(648f) On the Choice of Open-Loop Optimization Model for Online Batch Scheduling Under Uncertainty | AIChE

(648f) On the Choice of Open-Loop Optimization Model for Online Batch Scheduling Under Uncertainty


Avadiappan, V. - Presenter, University of Wisconsin-Madison
Maravelias, C. T., University of Wisconsin - Madison
When a schedule is computed, disruptions or the arrival of new information can render the current schedule sub-optimal or even infeasible, thereby necessitating online (re)scheduling. In online scheduling, the information on future demands, processing times and batch yields can be uncertain. For handling these uncertainties different methods exist: (i) deterministic; (ii) robust; and (iii) stochastic optimization (Engell, 2009 and Gupta et al., 2020). In an online setting, these optimization problems are solved iteratively as the horizon is shifted forward to determine the open-loop schedule. The closed-loop schedule is then generated by injecting the decisions computed at the initial times of each open-loop schedule.

In this work, we focus on scheduling of batches under demand uncertainty, wherein demand is modeled in the form of orders with the order sizes being drawn from a probability distribution. Demand uncertainty is composed of two aspects: (i) observation time (η) and (ii) order size max-mean relative difference (ε) (Gupta et al., 2019). The demand uncertainty observation time is the length of the horizon, within which there is no uncertainty in demand and order size max-mean relative difference captures the difference between the maximum and mean order size relative to the mean order size.

We present a systematic procedure for carrying out closed-loop simulations and evaluating the closed-loop performance of the three methods in the presence of demand uncertainty. In the deterministic optimization method, the model does not incorporate information about the uncertainties and a mean order size is assumed for orders beyond η. In the robust method, a worst case scenario is considered with order sizes near the maximum for orders beyond η. Lastly, in the stochastic method, an optimal scenario reduction technique is applied to generate a finite set of scenarios for the orders beyond η and a multi-stage stochastic programming approach is used.

On carrying out simulations, we observe that there is no particular method which performs the best across settings, for example, although stochastic methods can find good open-loop solutions, their online computation is typically expensive. So, we want to understand the performance of the different methods as the inventory, backlog and fixed cost parameters in the cost minimization objective are varied. We develop general relationships across the parameter space, to guide the selection of the appropriate method for the problem at hand.
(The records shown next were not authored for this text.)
/-- Every register, CSR, scratchpad byte and part of a core is as it was but those that `w` names. -/
structure CoreKept (k k' : Core) (w : Writes) : Prop where
  scalar : ∀ n : SReg, n = 0 ∨ .s n.toNat ∉ w.regs → k'.s n = k.s n ∧ k'.sBad n = k.sBad n
  predicate : ∀ n : PReg, n = 0 ∨ .p n.toNat ∉ w.regs → k'.p n = k.p n
  descriptor : ∀ n : DReg, .d n.toNat ∉ w.regs → k'.d n = k.d n ∧ k'.regs.dpend.getLsbD n.toNat = k.regs.dpend.getLsbD n.toNat
  ring : ∀ n : GReg, .g n.toNat ∉ w.regs → k'.g n = k.g n
  accumulator : ∀ a r : Nat, r < 64 → .c a ∉ w.regs → k'.row a r = k.row a r ∧ k'.rowBad a r = k.rowBad a r
  semaphore : ∀ n : WReg, n ∉ w.sems → k'.w n = k.w n
  queue : ∀ n : QReg, n ∉ w.queues → k'.q n = k.q n
  cell : ∀ n : BitVec 4, n ∉ w.cells → vget 0 k'.regs.cseq n.toNat = vget 0 k.regs.cseq n.toNat
  csr : ∀ n : Nat, n ∉ w.csrs → k'.csrGet n = k.csrGet n
  scratch : ∀ o : Nat, ¬ w.spad o → k'.sp o = k.sp o
  engines : .engines ∉ w.parts → k'.e0 = k.e0 ∧ k'.e1 = k.e1
  matrix : .matrix ∉ w.parts → k'.passes = k.passes ∧ k'.mstores = k.mstores
  blocks : .blocks ∉ w.parts → k'.blocks = k.blocks
  berth : .berth ∉ w.parts → k'.berth.nodes = k.berth.nodes ∧ k'.berth.cache = k.berth.cache ∧ k'.berth.demand = k.berth.demand
  notice : .notice ∉ w.parts → k'.notice = k.notice
  regions : .regions ∉ w.parts → k'.contain.regions = k.contain.regions ∧ k'.contain.cause = k.contain.cause ∧
    k'.contain.addr = k.contain.addr ∧ k'.contain.pc = k.contain.pc
  level : .level ∉ w.parts → k'.level = k.level
  task : .task ∉ w.parts → k'.task = k.task
  clock : .clock ∉ w.parts → k'.ltime = k.ltime

/-- Every byte of memory, control-die register and part of the module outside the core is as it was but those that `w` names. -/
structure ModuleKept (s t : State) (w : Writes) : Prop where
  byte : ∀ a : Nat, ¬ w.mem a → t.byte a = s.byte a
  ctl : ∀ o : Nat, o ∉ w.ctls → t.ctlGet o = s.ctlGet o
  others : ∀ c : Nat, c ≠ s.turn → t.core c = s.core c
  poison : t.sectorPoison = s.sectorPoison ∧ t.wordPoison = s.wordPoison
  owned : .owned ∉ w.parts → t.owned = s.owned
  slices : .slices ∉ w.parts → t.sliceReqs = s.sliceReqs ∧ t.teller = s.teller
  graphs : .graphs ∉ w.parts → t.graphs = s.graphs ∧ t.saved = s.saved
  queues : .queues ∉ w.parts → t.hwq = s.hwq
  sent : .sent ∉ w.parts → t.out = s.out ∧ t.control.msi = s.control.msi
  time : t.clk = s.clk ∧ t.turn = s.turn ∧ t.frame = s.frame

/-- In the pipeline that issued, control has passed to code pointer `v`. -/
def PassedTo (s t : State) (v : Word64) : Prop :=
  (if (s.core s.turn).level = 0 then (t.core s.turn).main else (t.core s.turn).tender).pc = v

/-- The bundle has committed, control has passed to code pointer `v`, and everything is as it was but what `w` names. -/
structure FrameTo (s t : State) (w : Writes) (v : Word64) : Prop where
  core : CoreKept (s.core s.turn) (t.core s.turn) w
  module : ModuleKept s t w
  next : PassedTo s t v
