/-- R318: with system calls served and none of the core's unanswered, SYSC writes the request line of the core, its sequence number
one more than the last, and sets the core's bit of XPEND.
R319, R350, R351, R353: HALT saves the context at CTXBASE as CTXSV does, or where CTXBASE names no place keeps it with the core, its
load-blocks gone; the core no longer issues; YIELD asks for the boundary when a
pre-emption is pending, and changes nothing when there is nothing to yield to. -/
def Obligations.SystemCallHaltYield : Prop :=
  (∀ (s : State) (g : Guard), Ready s g → ∀ (w : WReg) (a : SReg),
    let c := s.core s.turn
    let line := field (s.ctlGet Ctl.SYSCBASE).toNat 16 36 * 65536 + 128 * s.turn
    let word (i : Nat) : Nat :=
      if i = 0 then (c.s a).toNat else if i ≤ 12 then (c.sNat i).toNat else if i = 13 then c.ir.next.toNat
      else if i = 14 then (s.logicalOf s.turn).getD 0 + w.toNat * 2 ^ 16 else (c.syscSeq + 1).toNat
    bitAt (s.ctlGet Ctl.SYSCBASE).toNat 0 = true → c.syscOpen = false → s.owned = [] → s.wordPoison = [] → s.sectorPoison = [] →
    Untracked s line →
    ∃ t, exec (.sysc g w a) s = .next t ∧ (∀ i, i < 16 → t.natAt (line + 8 * i) 8 = word i) ∧
      (t.core s.turn).syscSeq = c.syscSeq + 1 ∧ (t.core s.turn).syscOpen = true ∧
      (t.ctlGet (Ctl.XPEND 0 (s.turn / 64))).getLsbD (s.turn % 64) = true ∧
      Frame s t { mem := fun x => line ≤ x ∧ x < line + 128, ctls := [Ctl.XPEND 0 (s.turn / 64)], parts := [.sent] }) ∧
  (∀ (s : State) (g : Guard), Ready s g →
    let c := s.core s.turn
    let va := (c.csrGet Csr.CTXBASE).toNat
    let size := imageSize (c.spSize / 262144)
    (Drained s s.turn → s.owned = [] → s.haltPages s.turn = none → ∃ t, exec (.halt g) s = .next t ∧ (t.core s.turn).blocks = [] ∧
      (t.core s.turn).task = c.task.map (fun k => { k with halted := true }) ∧ Frame s t { parts := [.blocks, .task] }) ∧
    (∀ (k : Task) (pa : Nat → Nat), c.task = some k → va ≠ 0 → ImageAt s va size pa → Drained s s.turn → s.owned = [] →
      (∀ x y, c.rowBad x y = false) → c.scratchPoison = [] → (∀ q : QReg, (c.q q).length ≤ 4 ∧ ∀ e ∈ c.q q, e.poison = false) → k.header = 0 →
      ∃ t, exec (.halt g) s = .next t ∧ ImageOf t pa { c with main := { pc := c.ir.next, hold := c.heldWords } } ∧
        imageNat t pa 0 8 = 1 ∧ imageNat t pa 8 8 = c.ir.next.toNat ∧ imageNat t pa 0x18 8 = 0 ∧
        (t.core s.turn).task = some { k with halted := true, header := pa 0 } ∧ (t.core s.turn).savedTask.map SavedTask.image = some (pa 0) ∧
        ∀ y, (∀ o, o < size → o % 128 = 0 → ¬(pa o ≤ y ∧ y < pa o + 128)) → t.byte y = s.byte y) ∧
    ∃ t, exec (.yield g) s = .next t ∧ (c.pend.preempt.isSome = true → (t.core s.turn).pend.preemptNow = true) ∧
      (c.pend.preempt = none → s.graphs = [] → s.saved = [] → s.snap.phase ≠ 1 → (t.core s.turn).pend.preempt = none ∧
        (t.core s.turn).pend.preemptNow = c.pend.preemptNow ∧ (t.core s.turn).pend.cutNow = c.pend.cutNow) ∧
      (c.berth.demand = none → Frame s t {}))

/-- R319, R325: a TASKEND with nothing left to wait for frees the core and completes its node; the graph's node whose counter reaches 0
becomes ready, and the graph ends when every node of it is complete. -/
def Obligations.TaskEnds : Prop :=
  ∀ (s : State) (g : Guard), Ready s g → ∀ (k : Task) (x : Graph) (n : TNode),
    let c := s.core s.turn
    let done := Ctl.LNSTAT (bit x.port)
    c.task = some k → s.graph k.graph = some x → Map.find x.nodes k.node = some n → x.nodes.Pairwise (fun m m' => m.1 < m'.1) →
    c.passes = [] → c.mstores = [] → s.taskReqs s.turn false = [] → s.taskReqs s.turn true = [] → s.owned = [] → n.signal = none →
    (∀ h ∈ s.holds, ¬(h.tenant = k.tenant ∧ h.graph = k.graph ∧ h.node = k.node)) → x.failed = false → k.node < x.count →
    ∃ t, exec (.taskend g) s = .next t ∧ (t.core s.turn).task = none ∧ ModuleKept s t { ctls := [done], parts := [.graphs, .sent] } ∧
      ((∀ m ∈ x.nodes, m.1 = k.node ∨ m.2.state = 3) →
        t.graph k.graph = none ∧ t.ctlGet done = BitVec.ofNat 64 (setField (s.ctlGet done).toNat 0 32 (field (s.ctlGet done).toNat 0 32 + 1))) ∧
      (∀ (j : Nat) (m : TNode), s.successors n.record = [j] → j ≠ k.node → Map.find x.nodes j = some m → m.state = 0 →
        ∃ y n' m', t.graph k.graph = some y ∧ Map.find y.nodes k.node = some n' ∧ n'.state = 3 ∧ Map.find y.nodes j = some m' ∧
          m'.counter = m.counter - 1 ∧ m'.state = if m.counter = 1 then 1 else 0)

/-- R336: a SPAWN adds the node that its record describes to the graph of its task, ready at once, at no higher a priority than the
task's, with the semaphore that it signals. -/
def Obligations.Spawning : Prop :=
  ∀ (s : State) (g : Guard), Ready s g → ∀ (sig : Bool) (w : WReg) (a : SReg) (k : Task) (x : Graph) (pa : Nat),
    let c := s.core s.turn
    let r := BitVec.ofNat 2048 (coreNat s pa 256)
    let i := x.count + x.spawned
    let act := s.activeCores x.tenant
    formFault (.spawn g sig w a) = none → c.task = some k → s.graph k.graph = some x → s.owned = [] → c.mstores = [] →
    (∀ p ∈ c.passes, p.b.isSome = true) → Reaches s .read (c.s a).toNat 256 pa → spawnOk r = true →
    ∃ t y m, exec (.spawn g sig w a) s = .next t ∧ t.graph k.graph = some y ∧ y.spawned = x.spawned + 1 ∧ Map.find y.nodes i = some m ∧
      m = { record := r, counter := 0, state := 1, since := s.tframe x.tenant, cap := k.prio, after := m.after,
            home := if act = [] then none else act[homeIndex r act.length]?, signal := if sig then some (s.turn, w.toNat) else none } ∧
      (∀ j, j ≠ i → Map.find y.nodes j = Map.find x.nodes j) ∧ (∀ h, h ≠ k.graph → t.graph h = s.graph h) ∧ t.saved = s.saved ∧
      Frame s t { parts := [.graphs] }

/-- R337: ENQ appends to a hardware queue of its tenant that has room, on the die while its extension holds nothing; DEQ takes the oldest
value within a bound of 8, and the oldest of the extension moves up. -/
def Obligations.HardwareQueues : Prop :=
  ∀ (s : State) (g : Guard), Ready s g → ∀ (a b d : SReg),
    let c := s.core s.turn
    let n := (c.s a).toNat
    let q := s.hwQueue n
    let cfg := (s.ctlGet (Ctl.HWQCFG n)).toNat
    let ext := 2 ^ field cfg 49 5
    let place (i : Nat) : Nat := field cfg 0 40 * 4096 + 8 * (i % ext)
    n < 64 → bitAt cfg 63 = true → field cfg 55 8 = s.tenantNow s.turn →
    (q.die.length < 64 → q.extCount = 0 → ∃ t, exec (.enq g a b) s = .next t ∧ t.hwQueue n = { q with die := q.die ++ [c.s b] } ∧
      (∀ m, m ≠ n → t.hwQueue m = s.hwQueue m) ∧ Frame s t { parts := [.queues] }) ∧
    ((64 ≤ q.die.length ∨ q.extCount ≠ 0) → bitAt cfg 54 = true → q.extCount < ext → s.wordPoison = [] → s.sectorPoison = [] →
      Untracked s (place (q.extHead + q.extCount)) →
      let p := place (q.extHead + q.extCount)
      ∃ t, exec (.enq g a b) s = .next t ∧ t.hwQueue n = { q with extCount := q.extCount + 1 } ∧ t.natAt p 8 = (c.s b).toNat ∧
        (∀ m, m ≠ n → t.hwQueue m = s.hwQueue m) ∧ Frame s t { mem := fun y => p ≤ y ∧ y < p + 8, parts := [.queues] }) ∧
    ∀ (v : Word64) (vs : List Word64), q.die = v :: vs →
      ∃ t, exec (.deq g d a) s = .next t ∧ ScalarLands s t d v 8 ∧ (∀ m, m ≠ n → t.hwQueue m = s.hwQueue m) ∧
        t.hwQueue n = (if q.extCount = 0 then { q with die := vs } else
          { die := vs ++ [BitVec.ofNat 64 (s.natAt (s.hwExtAt n q.extHead) 8)], extHead := (q.extHead + 1) % s.hwExt n, extCount := q.extCount - 1 }) ∧
        Frame s t { regs := [.s d.toNat], parts := [.queues] }

/-- R383, R384: SNAP in a task of the job starts the next epoch when the module is idle, and its core cuts at the next boundary. -/
def Obligations.SnapStarts : Prop :=
  ∀ (s : State) (g : Guard), Ready s g → s.snapOn = true → s.tenantNow s.turn = s.snapTenant → s.snap.phase ≠ 2 →
    let next := ((s.core s.turn).csrGet Csr.SNAPEP).toNat + 1
    ∃ t, exec (.snap g) s = .next t ∧ (t.core s.turn).pend.cutNow = true ∧
      (s.snap.phase = 0 → t.snap.phase = 1 ∧ t.snap.epoch = next ∧ t.snap.moduleCut = false ∧ t.snap.cur.epoch = next ∧
        CoreKept (s.core s.turn) (t.core s.turn) {} ∧ PassedTo s t (s.core s.turn).ir.next ∧ t.mem = s.mem) ∧
      (s.snap.phase ≠ 0 → t.snap = s.snap ∧ Frame s t {})

/-- R298 to R301: a FENCE whose range no live node of the berth table meets, and which finds nothing left to wait for, commits in either
pipeline; with CORE or TELLER in A it sends home the words that its core owns in the range, so that the CORE order of memory is as it was; with
CORE or TELLER in B the core's logical time moves on.
R38, R61: a NOP, and every slot instruction whose guard leaves it inactive, change nothing but the code pointer; an inactive one
must still name only queues that are allotted (R78 order 8). -/
def Obligations.FencesAndIdleSlots : Prop :=
  (∀ (s : State) (g : Guard), (Ready s g ∨ Tending s g) → ∀ (ca cb : BitVec 7) (a d : SReg),
    let c := s.core s.turn
    let lo := (c.s a).toNat
    let len := (c.s d).toNat
    let coreIn (m : BitVec 7) : Bool := m.getLsbD 0 || m.getLsbD 5
    let inRange (w : Nat) : Bool := (s.physRanges s.turn (c.csrGet Csr.VMROOT) (decide (c.level ≠ 0)) lo len).any fun r => r.1 < 4 * w + 4 && 4 * w ≤ r.2
    let goes (e : Nat × OwnedWord) : Bool := coreIn ca && e.2.owner = s.turn && inRange e.1
    formFault (.fence g ca cb a d) = none → (len = 0 ∨ (vaValid lo = true ∧ lo + len ≤ 2 ^ 64 ∧ vaValid (lo + len - 1) = true)) →
    c.berth.demand = none → (ca.getLsbD 3 = true → c.mstores = []) →
    (s.owned.map Prod.fst).Nodup → s.wordPoison = [] → s.sectorPoison = [] → bitAt (s.ctlGet Ctl.PSTBASE).toNat 0 = false →
    ∃ t, exec (.fence g ca cb a d) s = .next t ∧ t.owned = s.owned.filter (fun e => !goes e) ∧ (∀ y, t.coreByte y = s.coreByte y) ∧
      (t.core s.turn).ltime = (if coreIn cb then c.ltime + 1 else c.ltime) ∧
      ((∀ e ∈ s.owned, goes e = true → e.1 * 4 / 128 ∉ s.codeLines) →
        Frame s t { mem := fun y => ∃ e ∈ s.owned, goes e = true ∧ y / 4 = e.1, parts := [.clock, .owned] })) ∧
  (∀ s : State, Quiet s →
    (∃ t, exec .nop s = .next t ∧ (t.core s.turn).windows = [] ∧ Frame s t {}) ∧
    ∀ (ins : Instr) (sl : Slot), slotOf ins = some sl → formFault ins = none → (s.core s.turn).level = 0 → sl.priv = false →
      (s.core s.turn).proves sl.guard = false → (∀ n ∈ sl.qs.map (·.q) ++ sl.push, n.toNat < (s.core s.turn).qallot) →
      ∃ t, exec ins s = .next t ∧ (t.core s.turn).windows = [] ∧ Frame s t {})

/-! ### The tender -/

/-- R57, R347, R435: ERET goes down one level, to the pointer that the level's records hold, with the held words that the lower level had, the
positions of TSKIP inactive in the resumed bundle; a tender whose core holds no context hands the task that it saved to the dispatcher. -/
def Obligations.ReturnFromTrap : Prop :=
  ∀ (s : State) (g : Guard), Tending s g →
    let c := s.core s.turn
    (c.level = 2 → ∃ t, exec (.eret g) s = .next t ∧ (t.core s.turn).level = 1 ∧ (t.core s.turn).tender = { pc := c.csrGet Csr.TPC2, hold := c.lowHold } ∧
      (t.core s.turn).main = c.main ∧ CoreKept c (t.core s.turn) { parts := [.level] } ∧ ModuleKept s t {}) ∧
    (c.level = 1 → c.task.isSome = true → ∃ t, exec (.eret g) s = .next t ∧ (t.core s.turn).level = 0 ∧
      (t.core s.turn).main = { c.main with pc := c.csrGet Csr.TPC } ∧ (t.core s.turn).skip = (c.csrGet Csr.TSKIP).truncate 8 ∧
      CoreKept c (t.core s.turn) { parts := [.level] } ∧ ModuleKept s t {}) ∧
    (c.level = 1 → c.task = none → ∃ t, exec (.eret g) s = .next t ∧ (t.core s.turn).level = 0 ∧ (t.core s.turn).task = none ∧
      (t.core s.turn).savedTask = none ∧ t.saved = s.saved ++ c.savedTask.toList ∧ t.graphs = s.graphs ∧ ModuleKept s t { parts := [.graphs] })

/-- R351, R353: CTXSV of a drained core writes its context where R353 lays it, with the header's format, the saved pointer and cause and
no owner, and leaves the main pipeline without a context; of memory it writes the image alone. -/
def Obligations.ContextSave : Prop :=
  ∀ (s : State) (g : Guard), Tending s g → ∀ (a : SReg) (k : Task) (pa : Nat → Nat),
    let c := s.core s.turn
    let va := (if c.s a = 0 then c.csrGet Csr.CTXBASE else c.s a).toNat
    let size := imageSize (c.spSize / 262144)
    c.task = some k → ImageAt s va size pa → Drained s s.turn → s.owned = [] → (∀ x y, c.rowBad x y = false) → c.scratchPoison = [] →
    (∀ q : QReg, (c.q q).length ≤ 4 ∧ ∀ e ∈ c.q q, e.poison = false) → k.header = 0 →
    ∃ t, exec (.ctxsv g a) s = .next t ∧ ImageOf t pa c ∧ imageNat t pa 0 8 = 1 ∧ imageNat t pa 8 8 = (c.csrGet Csr.TPC).toNat ∧
      imageNat t pa 0x10 8 = (c.csrGet Csr.TCAUSE).toNat ∧ imageNat t pa 0x18 8 = 0 ∧
      (t.core s.turn).task = none ∧ (t.core s.turn).savedTask = some ({
        core := s.turn, image := pa 0, va := BitVec.ofNat 64 va, root := c.csrGet Csr.VMROOT, task := k,
        ready := decide ((c.csrGet Csr.TCAUSE).toNat % 256 = 0x20) } : SavedTask) ∧
      (∀ y, (∀ o, o < size → o % 128 = 0 → ¬(pa o ≤ y ∧ y < pa o + 128)) → t.byte y = s.byte y) ∧ PassedTo s t c.ir.next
Based on preliminary results, we have found that the “load” of the network used in the scheduling problem, calculated based on the production capacity of the network and the demand profile, plays a pivotal role in differentiating the performance of the methods. In general, across different networks, we observe that at higher loads, the robust method performs better than the other methods as the backlog cost predominantly influences the closed-loop cost, while, at lower loads, the stochastic method performs better as the inventory cost is more dominant.

We discuss how the closed-loop performance across the three methods differ as η, ε, and the load are varied. We then draw useful insights that are applicable to general scheduling problems and expound on the counter-intuitive trends that solely depend on the network attributes. To the best of our knowledge, our work is the first of its kind to provide guidelines on the choice of the method/optimization model for online batch scheduling by quantitatively characterizing the demand uncertainty.


  1. Engell, S. (2009) Uncertainty, decomposition and feedback in batch production scheduling. Computer Aided Chemical Engineering, 26, 43-62.
  2. Gupta, D., and Maravelias, C.T. (2020) Framework for studying online production scheduling under endogenous uncertainty. Computers & Chemical Engineering, 129, 106517.
  3. Gupta, D., and Maravelias, C.T. (2019) On the design of online production scheduling algorithms. Computers & Chemical Engineering, 135, 106670.